Исповедальность свойственна произведениям многих поэтов серебряного века. Из всех стихов мы часто узнаем о конкретных чертах их облика, об обстоятельствах жизни. Ахматовская челка и шаль, есенинские белокурые волосы и голубые глаза, высокий рост В. Маяковского — все это органично вплелось в их произведения. Ведь поэт — конкретная личность со своей единственной и неповторимой судьбой. В стихах М. Цветаевой также развертывается единственная и неповторимая судьба. О ней говорит поэт с потрясающей откровенностью, с глубокой искренностью.
Уже ранние стихи М. Цветаевой отмечены непосредственностью передаваемого чувства. В. Я. Брюсов писал, что «стихи Марины Цветаевой всегда отправляются от какого-то реального факта, от чего-то действительно пережитого». Обстановка старой Москвы («домики с знаком породы»), радости детской дружбы и горести первой любви — все описано настолько зримо, что сомнений в подлинности пережитого не возникает.
О необходимости этой подлинности в предисловии к сборнику «Из двух книг» М. Цветаева написала нечто вроде декларации: «Записывайте точнее! Нет ничего неважного. Говорите о своей комнате: высока она или низка, и сколько в ней окон, и какие в них занавески, и есть ли ковер, и какие на нем цветы...». Действительно, стихи М. Цветаевой отмечены глубоким вниманием к будничным деталям, к повседневным мелочам:
Сорви себе стебель дикий
И ягоду ему вслед, —
Кладбищенской земляники
Крупнее и слаще нет.
За девками доглядывать, не скис
ли в жбане квас, оладьи не остыли ль,
Да перстни пересчитывать, анис
Ссыпая в узкогорлые бутыли.
Эти подробности важны потому, что в них жизнь души, ее глубокие переживания. Единственность, уникальность обстановки придает цветаевской исповеди подлинность.

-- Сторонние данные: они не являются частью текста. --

theorem execMaintPreempted_keeps (p : Fin 16) (s : State) :
    OKeeps s (execMaintPreempted p s) := by
  unfold execMaintPreempted
  repeat' first
    | (with_reducible first
        | assumption
        | exact .refl _
        | apply OKeeps.next
        | apply OKeeps.ite
        | apply Keeps.ite
        | apply Keeps.after (State.preemptNow_keeps ..)
        | fail_if_no_progress refine Keeps.mk' ?_ rfl rfl rfl rfl rfl rfl
        | apply Keeps.foldl
        | apply Keeps.foldlPair)
    | intro _

theorem State.actSeam_keeps (s : State) (p : Nat) (a : Activity) :
    Keeps s (State.actSeam s p a) := by
  unfold State.actSeam
  extract_lets _
  repeat' first
    | (with_reducible first
        | assumption
        | exact .refl _
        | apply Keeps.ite
        | apply Keeps.after (State.updPool_keeps ..)
        | apply Keeps.after (State.endAct_keeps ..)
        | apply Keeps.after (State.askRecord_keeps ..)
        | apply Keeps.after (State.preemptNow_keeps ..))

theorem State.holdDone_keeps (s : State) (p : Nat) :
    Keeps s (State.holdDone s p) := by
  unfold State.holdDone
  extract_lets _
  repeat' first
    | (with_reducible first
        | assumption
        | exact .refl _
        | apply Keeps.ite
        | apply Keeps.after (State.doneOpt_keeps ..)
        | apply Keeps.after (State.updPool_keeps ..)
        | fail_if_no_progress refine Keeps.mk' ?_ rfl rfl rfl rfl rfl rfl
        | apply Keeps.foldl
        | apply Keeps.foldlPair)
    | intro _

theorem State.loadUpdate_keeps (clear : Bool) (s : State) (p : Nat) :
    Keeps s (State.loadUpdate clear s p) := by
  unfold State.loadUpdate
  extract_lets _
  repeat' first
    | (with_reducible first
        | assumption
        | exact .refl _
        | apply Keeps.ite
        | apply Keeps.after (State.setFld_keeps ..)
        | apply Keeps.after (State.updPool_keeps ..))

theorem execMaintLoadUpdate_keeps (s : State) :
    OKeeps s (execMaintLoadUpdate s) := by
  unfold execMaintLoadUpdate
  repeat' first
    | (with_reducible first
        | assumption
        | exact .refl _
        | apply OKeeps.next
        | apply OKeeps.ite
        | apply Keeps.ite
        | apply Keeps.after (State.loadUpdate_keeps ..)
        | fail_if_no_progress refine Keeps.mk' ?_ rfl rfl rfl rfl rfl rfl
        | apply Keeps.foldl
        | apply Keeps.foldlPair)
    | intro _

theorem State.scrubRepeat_keeps (s : State) (p : Nat) :
    Keeps s (State.scrubRepeat s p) := by
  unfold State.scrubRepeat
  extract_lets v1
  repeat' first
    | (with_reducible first
        | assumption
        | exact .refl _
        | apply Keeps.ite
        | apply Keeps.after (State.setPool_keeps ..)
        | fail_if_no_progress refine Keeps.mk' ?_ rfl rfl rfl rfl rfl rfl)
    | split

theorem execScrubRepeat_keeps (p : Fin 16) (s : State) :
    OKeeps s (execScrubRepeat p s) := by
  unfold execScrubRepeat
  repeat' first
    | (with_reducible first
        | assumption
        | exact .refl _
        | apply OKeeps.next
        | apply OKeeps.ite
        | apply Keeps.ite
        | apply Keeps.after (State.scrubRepeat_keeps ..))

theorem maintStart_keeps (d : Desc) (s : State) :
    Keeps s (maintStart d s) := by
  unfold maintStart
  extract_lets _ _ _ _
  repeat' first
    | (with_reducible first
        | assumption
        | exact .refl _
        | apply Keeps.ite
        | apply Keeps.after (State.defer_keeps ..)
        | apply Keeps.after (State.checked_keeps (hok := ?_) ..)
        | fail_if_no_progress refine Keeps.mk' ?_ rfl rfl rfl rfl rfl rfl)
    | intro _

theorem execMaintStart_keeps (s : State) :
    OKeeps s (execMaintStart s) := by
  unfold execMaintStart
  repeat' first
    | (with_reducible first
        | assumption
        | exact .refl _
        | apply OKeeps.next
        | apply OKeeps.ite
        | apply Keeps.ite
        | apply Keeps.after (State.ringCmd_keeps (hbody := ?_) ..)
        | apply Keeps.after (maintStart_keeps ..)
        | fail_if_no_progress refine Keeps.mk' ?_ rfl rfl rfl rfl rfl rfl)
    | intro _

theorem State.maintRequest_keeps (s : State) (d : Desc) :
    Keeps s (State.maintRequest s d) := by
  unfold State.maintRequest
  extract_lets _ _ _
  repeat' first
    | (with_reducible first
        | assumption
        | exact .refl _
        | apply Keeps.ite
        | apply Keeps.after (State.updPool_keeps ..))

theorem maintStop_keeps (d : Desc) (s : State) :
    Keeps s (maintStop d s) := by
  unfold maintStop
  extract_lets _ _ _
  repeat' first
    | (with_reducible first
        | assumption
        | exact .refl _
        | apply Keeps.ite
        | apply Keeps.after (State.defer_keeps ..)
        | apply Keeps.after (State.checked_keeps (hok := ?_) ..)
        | fail_if_no_progress refine Keeps.mk' ?_ rfl rfl rfl rfl rfl rfl)
    | intro _

theorem execMaintStop_keeps (s : State) :
    OKeeps s (execMaintStop s) := by
  unfold execMaintStop
  repeat' first
    | (with_reducible first
        | assumption
        | exact .refl _
        | apply OKeeps.next
        | apply OKeeps.ite
        | apply Keeps.ite
        | apply Keeps.after (State.ringCmd_keeps (hbody := ?_) ..)
        | apply Keeps.after (maintStop_keeps ..)
        | fail_if_no_progress refine Keeps.mk' ?_ rfl rfl rfl rfl rfl rfl)
    | intro _

theorem State.maintHalt_keeps (s : State) (d : Desc) :
    Keeps s (State.maintHalt s d) := by
  unfold State.maintHalt
  extract_lets v1 v2 v3
  repeat' first
    | (with_reducible first
        | assumption
        | exact .refl _
        | apply Keeps.ite
        | apply Keeps.after (State.done_keeps ..)
        | apply Keeps.after (State.updPool_keeps ..)
        | fail_if_no_progress refine Keeps.mk' ?_ rfl rfl rfl rfl rfl rfl)
    | split

theorem State.maintSeam_keeps (s : State) (p : Nat) :
    Keeps s (State.maintSeam s p) := by
  unfold State.maintSeam
  extract_lets s1 s2 s3 s4 s5 s6 s7
  have hs1 : Keeps s s1 := by
    unfold s1
    repeat' first
      | (with_reducible first
          | assumption
          | exact .refl _
          | apply Keeps.ite
          | apply Keeps.after (State.updPool_keeps ..)
          | apply Keeps.after (State.marksSeam_keeps ..)
          | apply Keeps.after (State.changesSeam_keeps ..))
  have hs2 : Keeps s s2 := by
    unfold s2
    repeat' first
      | (with_reducible first
          | assumption
          | exact .refl _
          | apply Keeps.ite
          | apply Keeps.after (State.updPool_keeps ..)
          | apply Keeps.after (State.marksSeam_keeps ..)
          | apply Keeps.after (State.changesSeam_keeps ..)
          | apply Keeps.after (State.settleSlots_keeps ..)
          | apply Keeps.after (State.actProgress_keeps ..)
          | apply Keeps.after (State.answerStarts_keeps ..)
          | apply Keeps.after (State.maintStarts_keeps ..)
          | apply Keeps.after (State.actSeam_keeps ..)
          | apply Keeps.after (State.holdDone_keeps ..)
          | apply Keeps.after (State.loadUpdate_keeps ..)
          | apply Keeps.after (State.scrubRepeat_keeps ..))
  have hs3 : Keeps s s3 := by
    unfold s3
    repeat' first
      | (with_reducible first
          | assumption
          | exact .refl _
          | apply Keeps.ite
          | apply Keeps.after (State.updPool_keeps ..)
          | apply Keeps.after (State.marksSeam_keeps ..)
          | apply Keeps.after (State.changesSeam_keeps ..)
          | apply Keeps.after (State.settleSlots_keeps ..)
          | apply Keeps.after (State.actProgress_keeps ..)
          | apply Keeps.after (State.answerStarts_keeps ..))
  have hs4 : Keeps s s4 := by
    unfold s4
    repeat' first
      | (with_reducible first
          | assumption
          | exact .refl _
          | apply Keeps.ite
          | apply Keeps.after (State.updPool_keeps ..)
          | apply Keeps.after (State.marksSeam_keeps ..)
          | apply Keeps.after (State.changesSeam_keeps ..)
          | apply Keeps.after (State.settleSlots_keeps ..)
          | apply Keeps.after (State.actProgress_keeps ..)
          | apply Keeps.after (State.answerStarts_keeps ..)
          | apply Keeps.after (State.maintStarts_keeps ..)
          | apply Keeps.after (State.actSeam_keeps ..)
          | apply Keeps.after (State.holdDone_keeps ..)
          | apply Keeps.after (State.loadUpdate_keeps ..)
          | apply Keeps.after (State.scrubRepeat_keeps ..)
          | fail_if_no_progress refine Keeps.mk' ?_ rfl rfl rfl rfl rfl rfl
          | apply Keeps.foldl
          | apply Keeps.foldlPair)
      | intro _
  have hs5 : Keeps s s5 := by
    unfold s5
    repeat' first
      | (with_reducible first
          | assumption
          | exact .refl _
          | apply Keeps.ite
          | apply Keeps.after (State.updPool_keeps ..)
          | apply Keeps.after (State.marksSeam_keeps ..)
          | apply Keeps.after (State.changesSeam_keeps ..)
          | apply Keeps.after (State.settleSlots_keeps ..)
          | apply Keeps.after (State.actProgress_keeps ..)
          | apply Keeps.after (State.answerStarts_keeps ..)
          | apply Keeps.after (State.maintStarts_keeps ..)
          | apply Keeps.after (State.actSeam_keeps ..)
          | apply Keeps.after (State.holdDone_keeps ..)
          | apply Keeps.after (State.loadUpdate_keeps ..)
          | apply Keeps.after (State.scrubRepeat_keeps ..)
          | fail_if_no_progress refine Keeps.mk' ?_ rfl rfl rfl rfl rfl rfl
          | apply Keeps.foldl
          | apply Keeps.foldlPair)
      | intro _
  have hs6 : Keeps s s6 := by
    unfold s6
    repeat' first
      | (with_reducible first
          | assumption
          | exact .refl _
          | apply Keeps.ite
          | apply Keeps.after (State.updPool_keeps ..)
          | apply Keeps.after (State.marksSeam_keeps ..)
          | apply Keeps.after (State.changesSeam_keeps ..)
          | apply Keeps.after (State.settleSlots_keeps ..)
          | apply Keeps.after (State.actProgress_keeps ..)
          | apply Keeps.after (State.answerStarts_keeps ..)
          | apply Keeps.after (State.maintStarts_keeps ..)
          | apply Keeps.after (State.actSeam_keeps ..)
          | apply Keeps.after (State.holdDone_keeps ..))
  have hs7 : Keeps s s7 := by
    unfold s7
    repeat' first
      | (with_reducible first
          | assumption
          | exact .refl _
          | apply Keeps.ite
          | apply Keeps.after (State.updPool_keeps ..))
  repeat' first
    | (with_reducible first
        | assumption
        | exact .refl _
        | apply Keeps.ite
        | apply Keeps.after (State.updPool_keeps ..)
        | apply Keeps.after (State.marksSeam_keeps ..)
        | apply Keeps.after (State.changesSeam_keeps ..)
        | apply Keeps.after (State.settleSlots_keeps ..)
        | apply Keeps.after (State.actProgress_keeps ..)
        | apply Keeps.after (State.answerStarts_keeps ..)
        | apply Keeps.after (State.maintStarts_keeps ..)
        | apply Keeps.after (State.actSeam_keeps ..)
        | apply Keeps.after (State.holdDone_keeps ..)
        | apply Keeps.after (State.loadUpdate_keeps ..))

end Sys2Proof.Machine
end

Данная закономерность — детальность, конкретность поэтического видения — свойственна и произведениям современницы М. Цветаевой, А. Ахматовой, чье творчество также отмечено исповедальностью. Но это две разные исповеди. Интонация ахматовской исповеди тихая, сдержанная, уравновешенная. То, о чем она рассказывает, уже свершилось, отошло в глубокое прошлое, и единственное, что остается поэту, — воспоминание. У Цветаевой — резкое нарушение привычной гармонии, патетические восклицания, крик, «вопль вспоротого нутра».
Но самое главное — чувство непосредственно выплескивается наружу, переживается здесь и сейчас, одновременно с поэтическим высказыванием. Душа болит, переполняющее ее чувство не отболело, не отошло:
Вчера еще в глаза глядел,
А нынче — все косится в сторону!
Вчера еще до птиц сидел
Все жаворонки нынче — вороны!
Впрочем, для полного выражения обуревавших ее чувств Цветаевой не хватало даже ее громкой, захлебывающейся речи. Она писала: «Безмерность моих слов — только слабая тень безмерности моих чувств».
Безмерность чувств требовала непосредственного живого отклика, понимания, сочувствия. Цветаевская исповедь напряженно ищет собеседника. Едва ли у какого-либо другого поэта можно найти столь частые прямые обращения к читателю, к потомкам, такой предельно искренний, доверительный тон:
К вам всем — что мне,
Ни в чем не знавшей меры,
Чужие и свои?! —
Я обращаюсь с требованьем веры
И с просьбой о любви...
Ощущение непосредственности обращенного к миру, ко всем переживаниям создает особое отношение к поэтическому слову. Слово у М. Цветаевой всегда свежее, незахватанное, и оно всегда — прямое, конкретное. Это слово — скорее жест, передающий некое действие. Оно ощутимо, как жест физический. Это слово всегда Ударное, выделенное, интонационно подчеркнутое (отсюда — крайнее изобилие в стихах М. Цветаевой тире, скобок, знаков восклицания и знаков вопроса). Такое отношение к слову повышает эмоциональный накал и драматическую напряженность речи:
Наге! Р1ите! Глядите!
Течет, не так ли?
Заготавливайте чаны!
Я державную рану отдам до капли!
(Зритель — бел, занавес — рдян.)
Судьба М. Цветаевой была трагична. Но она всегда говорила,
что «глубина страдания не может сравниться с пустотой счастья». И, наверное, только страдая, можно наполнить свои стихи таким чувством и так непосредственно его излить.